Effective Clustering on Large Attributed Bipartite Graphs

Attributed bipartite graphs (ABGs) are an expressive data model for describing the interactions between two sets of heterogeneous nodes that are associated with rich attributes, such as customer-product purchase networks and author-paper authorship graphs. Partitioning the target node set in such graphs into k disjoint clusters (referred to as k-ABGC) finds widespread use in various domains, including social network analysis, recommendation systems, information retrieval, and bioinformatics. However, the majority of existing solutions towards k-ABGC either overlook attribute information or fail to capture bipartite graph structures accurately, engendering severely compromised result quality. The severity of these issues is accentuated in real ABGs, which often encompass millions of nodes and a sheer volume of attribute data, rendering effective k-ABGC over such graphs highly challenging. In this paper, we propose TPO, an effective and efficient approach to k-ABGC that achieves superb clustering performance on multiple real datasets. TPO obtains high clustering quality through two major contributions: (i) a novel formulation and transformation of the k-ABGC problem based on multi-scale attribute affinity specialized for capturing attribute affinities between nodes with the consideration of their multi-hop connections in ABGs, and (ii) a highly efficient solver that includes a suite of carefully-crafted optimizations for sidestepping explicit affinity matrix construction and facilitating faster convergence. Extensive experiments, comparing TPO against 19 baselines over 5 real ABGs, showcase the superior clustering quality of TPO measured against ground-truth labels. Moreover, compared to the state of the arts, TPO is often more than 40x faster over both small and large ABGs.
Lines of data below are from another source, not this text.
/-! ### Events -/

theorem floorLawful_event (e : Event) (s : State) (hwrites : ∃ q ∈ [Part.floor, .cfg, .claims, .attack, .pos], q ∈ e.parts)
    (h : s.floorLawful) : (act e s).floorLawful := by
  have hwhen {b : Bool} {f : State → State} (hf : b = true → (f s).floorLawful) : (when b f s).floorLawful :=
    when_keep (P := State.floorLawful) (fun hb _ => hf hb) h
  cases e
  all_goals dsimp only [act]
  case privacyActiveEdge =>
    exact hwhen (fun _ => floorLawful_refreshRings (floorLawful_matchPrivacy (floorLawful_setPrivacy h)))
  case privacyInactiveEdge => exact hwhen (fun _ => floorLawful_refreshRings (floorLawful_privacyInactive h))
  case muteShortPress c => exact hwhen (fun _ => floorLawful_refreshRings (floorLawful_shortPress h))
  case longPress c =>
    exact hwhen (fun _ => floorLawful_refreshRings (floorLawful_runOver (fun _ _ ht => floorLawful_putClaim ht) _ h))
  case talkPress c =>
    refine hwhen (fun hb => floorLawful_refreshRings ?_)
    simp only [Bool.and_eq_true, decide_eq_true_eq] at hb
    exact floorLawful_pressTalk h hb.1.1 hb.1.2
  case floorRequest c =>
    refine hwhen (fun hb => floorLawful_refreshRings ?_)
    have hgate : s.gate c = .attack := by simpa using (Bool.and_eq_true_iff.mp hb).1
    unfold State.gate at hgate
    split at hgate
    · next hc =>
      split at hgate
      · next e _ => cases hst : e.st <;> simp [hst, EntryState.gate] at hgate
      · next hentry =>
        split at hgate
        · cases hgate
        · next hwaiting =>
          split at hgate
          · next hattack =>
            have hok : mayStand s c := Classical.byContradiction (fun hn => by
              have hzero := ((floorKept_of_lawful h).2.2.1 c hc hn).2.2
              omega)
            exact floorLawful_requestFloor h hc hok hentry (by simpa using hwaiting)
          · cases hgate
    · cases hgate
  case holdExpired c => exact hwhen (fun _ => floorLawful_refreshRings (floorLawful_leaveList h))
  case waitTimeout c => exact hwhen (fun _ => floorLawful_refreshRings (floorLawful_dropWaiting h))
  case waitQuietDrop c => exact hwhen (fun _ => floorLawful_refreshRings (floorLawful_dropWaiting h))
  case guardExpiry => exact hwhen (fun _ => floorLawful_refreshRings (floorLawful_openPending h))
  case leavingRemoval c => exact hwhen (fun _ => floorLawful_refreshRings (floorLawful_removeLeaving h))
  case talkTimerTick c =>
    have hticked (t : TalkTimer) : (refreshRings (s.modFloor (fun f =>
        f.modEntry c (fun e => { e with talk := some t })))).floorLawful :=
      floorLawful_refreshRings (floorLawful_entries h (modEntry_chs (fun _ => rfl)) (modEntry_hasPending (fun _ => rfl))
        rfl rfl rfl rfl)
    unfold actTalkTimerTick
    split
    · exact h
    · split
      · exact h
      · dsimp only
        split
        · exact floorLawful_of_changes (addDue_changes ..) (hticked _)
        · split
          · exact floorLawful_of_changes (addDue_changes ..) (hticked _)
          · exact hticked _
  case talkWarn c =>
    unfold actTalkWarn
    split
    · exact h
    · refine hwhen (fun _ => floorLawful_refreshRings (floorLawful_of_changes (raise_changes ..) ?_))
      exact floorLawful_entries h (modEntry_chs (fun _ => rfl)) (modEntry_hasPending (fun _ => rfl)) rfl rfl rfl rfl
  case talkEnd c =>
    unfold actTalkEnd
    split
    · exact h
    · exact hwhen (fun _ => floorLawful_refreshRings (floorLawful_endTalk h))
  case rollCallAnswer l p rec =>
    refine hwhen (fun hb => floorLawful_leaveAsleep h (fun honline => ?_))
    simp [honline] at hb
  case podJoin l p =>
    unfold actPodJoin
    exact hwhen (fun _ => floorLawful_refreshRings (floorLawful_joinPod h))
  case joinFailed l p =>
    refine hwhen (fun hb => floorLawful_leaveJoining h (fun honline => ?_))
    simp [honline] at hb
  case podLost l p =>
    unfold actPodLost
    refine hwhen (fun hb => floorLawful_refreshRings (floorLawful_leaveOnline h (lt_of_online (s := s) ?_)))
    simpa using (Bool.and_eq_true_iff.mp hb).1
  case sleepAcknowledged l p =>
    unfold actSleepAcknowledged
    exact hwhen (fun _ => floorLawful_refreshRings (floorLawful_sleepPod h))
  case wakeFramesDone l p =>
    refine hwhen (fun _ => ?_)
    unfold finishWake
    dsimp only
    exact floorLawful_of_changes (placeRollCall_changes ..) (floorLawful_modPos (floorLawful_modLine h) (fun ho => ho))
  case wakeFailed l p =>
    refine hwhen (fun hb => floorLawful_of_changes (raise_changes ..) (floorLawful_leaveAsleep h (fun honline => ?_)))
    simp [honline] at hb
  case wakingEnd l => exact hwhen (fun _ => floorLawful_endWaking h)
  case standbyFrameEnd l => exact hwhen (fun _ => floorLawful_refreshRings (floorLawful_sleepLine h))
  case sceneLoadStep => exact hwhen (fun _ => floorLawful_refreshRings (floorLawful_stepLoad h))
  all_goals exact absurd hwrites (by dsimp only [Event.parts]; decide)

/-! ### Requests -/

theorem floorLawful_port (p : Port) (g : PortState → PortState) (s : State) (_ : ∀ ps, (g ps).queue = ps.queue)
    (h : s.floorLawful) : (s.modPort p g).floorLawful :=
  floorLawful_reads s _ (fun q _ => modPort_same p g s q) h

theorem floorLawful_claimRun {a : Authority} {b : Bool} {o : Origin} {sel num : Nat} {s : State} (h : s.floorLawful) :
    (claimRun a b o sel num s).floorLawful :=
  floorLawful_refreshRings (floorLawful_runOver (fun _ _ ht => floorLawful_putClaim ht) _ h)

theorem floorLawful_request {i : Instr} {s u : State}
    (hwrites : ∃ q ∈ [Part.floor, .cfg, .claims, .attack, .pos], q ∈ changedBy i)
    (hreset : s.sys.inReset = none) (h : (settle s).floorLawful) (hexec : exec i s = .next u) : u.floorLawful := by
  cases i
  case channelWrite p tag ch trim zone groups =>
    exact StepKept.takeRequest floorLawful_port (fun t ht _ => floorLawful_refreshRings (floorLawful_writeSetup
      (floorLawful_of_changes (touchChannel_changes ch t) ht))) hreset h hexec
  case chairSet p tag ch =>
    exact StepKept.takeRequest floorLawful_port (fun t ht _ => floorLawful_refreshRings (floorLawful_changeChair ht))
      hreset h hexec
  case claimSet p tag sel num flag =>
    exact StepKept.takeRequest floorLawful_port (fun t ht _ => floorLawful_claimRun ht) hreset h hexec
  case claimRelease p tag sel num flag =>
    exact StepKept.takeRequest floorLawful_port (fun t ht _ => floorLawful_claimRun ht) hreset h hexec
  case claimsClear p tag sel num =>
    exact StepKept.takeRequest floorLawful_port (fun t ht _ => floorLawful_refreshRings (floorLawful_runOver
      (fun _ _ hu => floorLawful_changeClaims hu) _ ht)) hreset h hexec
  case farClear p tag =>
    exact StepKept.takeRequest floorLawful_port (fun t ht _ => floorLawful_claimRun ht) hreset h hexec
  case privacyConfig p tag group auto =>
    refine StepKept.takeRequest floorLawful_port (fun t ht _ => ?_) hreset h hexec
    unfold configurePrivacy
    dsimp only
    split
    · exact floorLawful_setPrivacy ht
    · split
      · exact floorLawful_refreshRings (floorLawful_matchPrivacy (floorLawful_setPrivacy ht))
      · exact floorLawful_setPrivacy ht
  case privacyRelease p tag =>
    refine StepKept.takeRequest floorLawful_port (fun t ht _ => ?_) hreset h hexec
    split
    · exact floorLawful_refreshRings (floorLawful_releasePrivacy ht)
    · exact ht
  case modeSet p tag mode =>
    exact StepKept.takeRequest floorLawful_port (fun t ht _ => floorLawful_refreshRings (floorLawful_changeMode ht))
      hreset h hexec
  case floorConfig p tag f =>
    exact StepKept.takeRequest floorLawful_port (fun t ht _ => floorLawful_refreshRings (floorLawful_writeFloorCfg ht))
      hreset h hexec
  case grant p tag ch evict =>
    refine StepKept.takeRequest floorLawful_port (fun t ht hpass => floorLawful_refreshRings
      (floorLawful_grantFloor ht ?_)) hreset h hexec
    have hwaits := (firstFail_none_iff _).mp hpass ((t.floor.waiting? ch).isSome, .state) (by simp)
    exact Option.isSome_iff_ne_none.mp hwaits
  case revoke p tag ch =>
    exact StepKept.takeRequest floorLawful_port (fun t ht _ => floorLawful_refreshRings (floorLawful_leaveList ht))
      hreset h hexec
  case waitDrop p tag ch =>
    exact StepKept.takeRequest floorLawful_port (fun t ht _ => floorLawful_refreshRings (floorLawful_dropWaiting ht))
      hreset h hexec
  case lineStop p tag line =>
    exact StepKept.takeRequest floorLawful_port (fun t ht _ => floorLawful_refreshRings (floorLawful_stopLine ht))
      hreset h hexec
  case podWake p tag line pos =>
    exact StepKept.takeRequest floorLawful_port (fun t ht _ => floorLawful_modPos
      (floorLawful_of_changes (place_changes line (.position pos) (.wake Config.wakeFrames) t) ht) (fun ho => ho))
      hreset h hexec
  case podCounters p tag line pos =>
    exact StepKept.takeRequest floorLawful_port (fun t ht _ => floorLawful_modPos
      (f := fun q => { q with checkFails := 0, missed := 0, rejoins := 0 }) ht (fun ho => ho)) hreset h hexec
  case powerStandby p tag autowake =>
    exact StepKept.takeRequest floorLawful_port (fun t ht _ => floorLawful_refreshRings (floorLawful_standby ht))
      hreset h hexec
  case conferenceClear p tag =>
    exact StepKept.takeRequest floorLawful_port (fun t _ _ => floorLawful_refreshRings floorLawful_clearConference)
      hreset h hexec
  all_goals exact absurd hwrites (by dsimp only [changedBy]; decide)

/-! ### Boundaries -/

theorem qualifies_mayStand {s : State} {c : Nat} (h : s.qualifies c = true) : mayStand s c := by
  simp only [State.qualifies, Bool.and_eq_true, Bool.not_eq_true'] at h
  exact ⟨h.2, h.1.2⟩

/-- An attack count is counted for a channel that may stand, and in CLOSED and ATTACK alone. -/
theorem attackStep_pos {s : State} {c : Nat} (h : s.attackStep c ≠ 0) : mayStand s c := by
  unfold State.attackStep at h
  dsimp only at h
  split at h
  · next hq => exact qualifies_mayStand (Bool.and_eq_true_iff.mp hq).2
  · exact absurd rfl h

theorem gateStep_st (e : FloorEntry) (f : Floor) (k : Channel) :
    (e.gateStep f k).ch = e.ch ∧ ((e.gateStep f k).st == .pending) = (e.st == .pending) := by
  unfold FloorEntry.gateStep
  cases hst : e.st <;> dsimp only
  case pending => exact ⟨rfl, by rw [hst]⟩
  case opened => split <;> simp [hst]
  case held =>
    split
    · simp
    · split
      · simp
      · split
        · simp
        · simp [hst]

theorem floorLawful_setAttack {c n : Nat} {s : State} (h : s.floorLawful) (hn : n ≠ 0 → mayStand s c) :
    (s.modChan c (fun k => { k with attack := n })).floorLawful := by
  have hclaims (d : Nat) : (s.modChan c (fun k => { k with attack := n })).muted d = s.muted d :=
    muted_of_changes (setAttack_changes c n s) d
  have hattack (d : Nat) : ((s.modChan c (fun k => { k with attack := n })).chan d).attack = (s.chan d).attack
      ∨ d = c ∧ ((s.modChan c (fun k => { k with attack := n })).chan d).attack = n := by
    rw [State.chan_modChan]
    split
    · next hdc => exact .inr ⟨hdc.1, rfl⟩
    · exact .inl rfl
  have hzero (d : Nat) (hd : ¬ mayStand s d) (hold : (s.chan d).attack = 0) :
      ((s.modChan c (fun k => { k with attack := n })).chan d).attack = 0 := by
    rcases hattack d with heq | ⟨rfl, heq⟩
    · rw [heq, hold]
    · rw [heq]
      exact Classical.byContradiction (fun hne => hd (hn hne))
  obtain ⟨hbounded, hexclusive, hguarded, hoff, habsent⟩ := h
  refine ⟨hbounded, hexclusive, hguarded, fun d hd hm => ?_, fun d hd hp => ?_⟩
  · rw [hclaims] at hm
    obtain ⟨hentry, hwaiting, hold⟩ := hoff d hd hm
    exact ⟨hentry, hwaiting, hzero d (fun hok => by simp [hok.1] at hm) hold⟩
  · have hps : s.present d = false := (present_of_changes (setAttack_changes c n s) hd).symm.trans hp
    obtain ⟨hentry, hwaiting, hleaving, hold⟩ := habsent d hd hps
    exact ⟨hentry, hwaiting, hleaving, hzero d (fun hok => by simp [hok.2] at hps) hold⟩

theorem floorLawful_gateStep (c : Nat) (s : State) (h : s.floorLawful) : (gateStep c s).floorLawful := by
  have hcount := floorLawful_setAttack (c := c) (n := s.attackStep c) h attackStep_pos
  have hmoved (k : Channel) : ((s.modChan c (fun k => { k with attack := s.attackStep c })).modFloor
      (fun f => f.modEntry c (fun e => e.gateStep f k))).floorLawful :=
    floorLawful_entries hcount (modEntry_chs (fun e => (gateStep_st e _ k).1))
      (hasPending_modEntry (fun e _ _ => (gateStep_st e _ k).2)) rfl rfl rfl rfl
  unfold gateStep
  dsimp only
  split
  · exact hmoved _
  · exact floorLawful_of_changes (floorChange_changes ..) (hmoved _)

theorem floorLawful_stepGates {s : State} (h : s.floorLawful) : (stepGates s).floorLawful := by
  unfold stepGates
  split
  · have hgates := floorLawful_runOver floorLawful_gateStep pods h
    generalize runOver gateStep pods s = u at hgates
    refine floorLawful_of_kept hgates (modFloor_lists _ (by intro; simp)) (guarded_of_lawful (s := u) hgates)
      (fun hk => hk.same rfl ?_ rfl rfl (fun _ => rfl))
    rw [State.modFloor_floor, List.map_map]
    rfl
  · exact h

theorem takeSlot_state (q : Position) (called : Bool) (u : UpSlot) : (q.takeSlot called u).state = q.state := by
  unfold Position.takeSlot
  split
  · next hst =>
    split
    · exact rfl
    · exact rfl
    · exact rfl
  · next hst =>
    dsimp only
    split <;> rfl
  · split
    · split <;> rfl
    · rfl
翻译：属性二分图（ABGs）是一种富有表现力的数据模型，用于描述两类异质节点之间的交互，这些节点关联着丰富的属性，例如顾客-产品购买网络和作者-论文作者关系图。在这类图中将目标节点集划分为k个不相交的簇（称为k-ABGC）广泛应用于社交网络分析、推荐系统、信息检索和生物信息学等多个领域。然而，现有的大多数k-ABGC解决方案要么忽略属性信息，要么未能准确捕捉二分图结构，导致聚类结果质量严重下降。在实际ABGs中，这些问题尤为突出——真实ABGs通常包含数百万个节点和大量属性数据，使得在此类图上进行有效的k-ABGC极具挑战性。本文提出TPO，一种有效且高效的k-ABGC方法，在多个真实数据集上实现了卓越的聚类性能。TPO通过两大主要贡献获得高质量的聚类：（i）基于多尺度属性亲和度的新颖k-ABGC问题形式化与转换——专门为捕捉节点间的属性亲和度而设计，同时考虑它们在ABG中的多跳连接；（ii）一个高效求解器，包含一套精心设计的优化策略，从而避免显式构建亲和矩阵并加速收敛。与19种基线方法在5个真实ABG上的广泛实验表明，TPO的聚类质量优于真实标签的度量结果。此外，与现有最优方法相比，TPO在小型和大型ABG上的速度通常提升40倍以上。